Small Asian Firms Seize Upstream Opportunities in Weak Market

Lemang was Mandala’s first upstream transaction in the region since it was established in March 2015 and the Southeast Asia-focused company is backed by global investment firm Kolhberg Kravis Roberts & Co. (KKR).

“For Mandala Energy, this marks an excellent first step in building our South East Asia portfolio. Combining Ramba’s local relationships and knowledge with Mandala’s technical and operational strengths will provide an ideal platform for securing early production whilst pursuing significant upside potential in the Lemang project,” Mandala CEO Barry O’Donnell commented Oct. 5 on the acquisition.

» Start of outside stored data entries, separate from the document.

/-- Rounds beyond the number of cells make no difference. -/
theorem walkFrom_enough {n m : Nat} {x : List Int} (hn : x.length ≤ n) (hm : x.length ≤ m) :
    walkFrom n x = walkFrom m x := by
  induction n generalizing m x with
  | zero => rw [List.length_eq_zero_iff.mp (Nat.le_zero.mp hn), walkFrom_nil, walkFrom_nil]
  | succ n ih =>
    cases x with
    | nil => rw [walkFrom_nil, walkFrom_nil]
    | cons w rest =>
      obtain ⟨m, rfl⟩ := Nat.exists_eq_add_of_le' (Nat.one_le_of_lt hm)
      cases hd : decode w with
      | error e => rw [walkFrom_error rest n hd, walkFrom_error rest m hd]
      | ok i =>
        rw [walkFrom_ok rest n hd, walkFrom_ok rest m hd, ih (length_drop_le rest i hn) (length_drop_le rest i hm)]

/-- Settles O55: the rounds of the walk one by one, with no mention of the fuel. -/
theorem walkCutsInstructionByInstruction : Obligations.WalkCutsInstructionByInstruction := by
  unfold Obligations.WalkCutsInstructionByInstruction
  refine ⟨rfl, fun w rest e hd => walkFrom_error rest rest.length hd, fun w rest i hd => ?cut, rfl⟩
  case cut =>
    have hrest : walkFrom rest.length ((w :: rest).drop i.length) = walk ((w :: rest).drop i.length) :=
      walkFrom_enough (length_drop_le rest i le_rfl) le_rfl
    rw [← hrest]
    exact walkFrom_ok rest rest.length hd

/-- The chunks put together, for enough rounds. -/
theorem flatMap_walkFrom (n : Nat) {x : List Int} (h : x.length ≤ n) : (walkFrom n x).flatMap Chunk.cells = x := by
  induction n generalizing x with
  | zero => rw [List.length_eq_zero_iff.mp (Nat.le_zero.mp h)]; rfl
  | succ n ih =>
    cases x with
    | nil => rfl
    | cons w rest =>
      cases hd : decode w with
      | error e => rw [walkFrom_error rest n hd, List.flatMap_singleton, Chunk.cells]
      | ok i =>
        rw [walkFrom_ok rest n hd, List.flatMap_cons, ih (length_drop_le rest i h), Chunk.cells, List.take_append_drop]

/-- Settles O56: each round shows a first part of the cells that are left, and the next rounds the rest. -/
theorem walkShowsTheWholeTape : Obligations.WalkShowsTheWholeTape := by
  unfold Obligations.WalkShowsTheWholeTape
  exact fun x => flatMap_walkFrom x.length le_rfl

@[simp] theorem ReadOp.mode_wf (a : ReadOp) : a.mode.wf = true := by cases a <;> rfl

/-- A statement writes a word that exists, and one cell for each operand (R56, R63). -/
theorem Stmt.instr_shape {st : Stmt} {i : Instr} (h : st.instr = some i) :
    i.wf = true ∧ st.operandCells.length + 1 = i.length := by
  cases st <;> cases h <;> simp [Instr.wf, Stmt.operandCells, Instr.length]

theorem Stmt.assemble_of_instr {st : Stmt} {i : Instr} (h : st.instr = some i) :
    st.assemble = encode i :: st.operandCells := by
  simp [Stmt.assemble, h]

/-- Settles O57: the word of a statement is the encoding of a well-formed instruction, so it decodes to it. -/
theorem statementsAssembleToOneInstruction : Obligations.StatementsAssembleToOneInstruction := by
  unfold Obligations.StatementsAssembleToOneInstruction
  refine ⟨fun st i h => ?_, fun n => ⟨rfl, rfl⟩, rfl⟩
  obtain ⟨hwf, hlen⟩ := Stmt.instr_shape h
  have hcells := Stmt.assemble_of_instr h
  exact ⟨by rw [hcells, List.length_cons, hlen], _, hcells, decode_encode hwf⟩

end Sys2Proof.Machine
end

section
/-! Digits that are not examined: the word of an instruction matters to the record of an illegal mode alone (R60, R125). -/

namespace Sys2Proof.Machine

/-- Two words execute alike at `s`: the same outcome where `legal` holds, and in any case the same next state but for the
raw word that `IllegalMode` records. -/
def AlikeButRawWord (legal : Prop) (s : State) (w w' : Int) (e e' : Host.Outcome State Fault Refusal) : Prop :=
  (legal → e = e') ∧ ∃ t u, e = .next t ∧ e' = .next u ∧ { u with fault := none } = { t with fault := none } ∧
    (u.fault = t.fault ∨ ∃ k, t.fault = some (.illegalMode s.pc w k) ∧ u.fault = some (.illegalMode s.pc w' k))

section
variable {legal : Prop} {s : State} {w w' : Int} {e e' : Host.Outcome State Fault Refusal}

/-- Equal outcomes are alike. -/
theorem AlikeButRawWord.of_eq {t : State} (h : e = .next t) (h' : e' = .next t) : AlikeButRawWord legal s w w' e e' :=
  ⟨fun _ => h.trans h'.symm, t, t, h, h', rfl, .inl rfl⟩

/-- Two illegal modes of the same operand are alike, each with its own word. -/
theorem AlikeButRawWord.of_illegal {k : Nat} (hlegal : ¬ legal) (h : e = .next (s.takeFault (.illegalMode s.pc w k)))
    (h' : e' = .next (s.takeFault (.illegalMode s.pc w' k))) : AlikeButRawWord legal s w w' e e' :=
  ⟨fun hl => absurd hl hlegal, _, _, h, h', rfl, .inr ⟨k, rfl, rfl⟩⟩

/-- An operand resolves alike under both words, or raises `IllegalMode` under each. -/
theorem readOperand_words (w w' : Int) (m : Mode) (k : Nat) (s : State) :
    (m.legal = true ∧ readOperand w' m k s = readOperand w m k s) ∨
    (¬ m.legal = true ∧ ∀ v, readOperand v m k s = .error (.illegalMode s.pc v k)) := by
  cases m with
  | illegal d => exact .inr ⟨nofun, fun _ => rfl⟩
  | _ => exact .inl ⟨rfl, rfl⟩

In the Philippines, Australia’s exploration firm Red Emperor Resources NL acquired a 15 percent interest in Otto Energy Ltd.’s Service Contract (SC) 55, located in southwest Palawan Basin for up to $5.63 million.

“Red Emperor is delighted to have been able to complete on a transaction that has the potential to completely redefine the company. After extensive review of many potential projects, the Red Emperor Board have … taken advantage of a depressed oil market that has seen drill rig rates halve and farm-in promotes reduce significantly,” Managing Director Greg Bandy said in the March 2, 2015 transaction.

Malaysian SPACs Targeting Asset Buys

Elsewhere in Asia, the steep downturn in oil markets may encourage some investments from Malaysian special purpose acquisition companies (SPAC) listed on local stock exchange Bursa Malaysia. These firms are given 3 years from listing on the stock exchange to make a qualifying acquisition.

“Current weak oil price environment provides better [bargaining] power for ‘undergraduate’ SPAC … SPACs are cash companies looking for oilfield assets and should potentially be able to negotiate for better pricing especially in the declining oil price environment,” Jason Tan, Malaysia’s HongLeong Investment Bank analyst said in a Dec. 10, 2015 research report.

Reach Energy Berhad, the last SPAC to be listed on Bursa Malaysia in August 2014, is hopeful of completing its first upstream acquisition in the current market environment as asset prices fall in tandem with the slide in oil prices. A senior executive told Bloomberg News Dec. 23, 2015 that the SPAC has shortlisted two upstream assets from over 50 that it evaluated last year and expected to seal a deal earlier this year.

“This is the best time to buy because oil price is depressed and there are a lot of companies, big and small, rationalizing their portfolios … A lot of the players may say, OK, if I divest here I can get the funds to develop this one because I need the funding, since revenue is down,” Reach’s Managing Director Shahul Hamid Mohd Ismail told Bloomberg News Dec. 22.

One of the acquisition targets that Malaysia’s largest listed SPAC is considering is located in the Asia Pacific.

Meanwhile, Cliq Energy Berhad – another Malaysian SPAC – announced in March 2015 its much-anticipated upstream asset purchase after listing on Bursa Malaysia in April 2013 to raise $118 million (MRY 364.39 million). The company agreed conditionally to pay $117.3 million (MYR 492 million) to Phystech Firm LLP to acquire a 51 percent interest in Phystech II Joint Stock Company.

Cliq revealed that Phystech II would give it ownership of two producing onshore oilfields in Kazakhstan’s North Karazhanbas Region, with proved and probable reserves of 39.4 million barrels of oil as at April 1, 2015. The SPAC is awaiting approval of the Securities Commission Malaysia for the Phystec II acquisition proposal which was resubmitted to the authorities Dec. 14, 2015.

Falling Asset Prices Entice Large Players Too

Small firms in Asia aren’t the only ones drawn by falling prices of petroleum assets as larger competitors such as Japan’s trading house Mitsui & Co., Ltd. is on the look-out to acquire distressed oil assets.

“If we wait for oil demand to recover it will take about three years, but we want to avoid conflicting with the oil majors ... it is good timing to find distress assets that small and mid-sized players may be pressured to sell off,” Mitsui’s President and CEO Tatsuo Yasunaga said, as quoted in the Financial Times Jan. 3.

Mitsui is already on the asset acquisition trial, with the company taking a 35 percent stake in the Kipper gas and condensate field offshore Australia from Santos Ltd. in November 2015 for $358.2 million (AUD 520 million).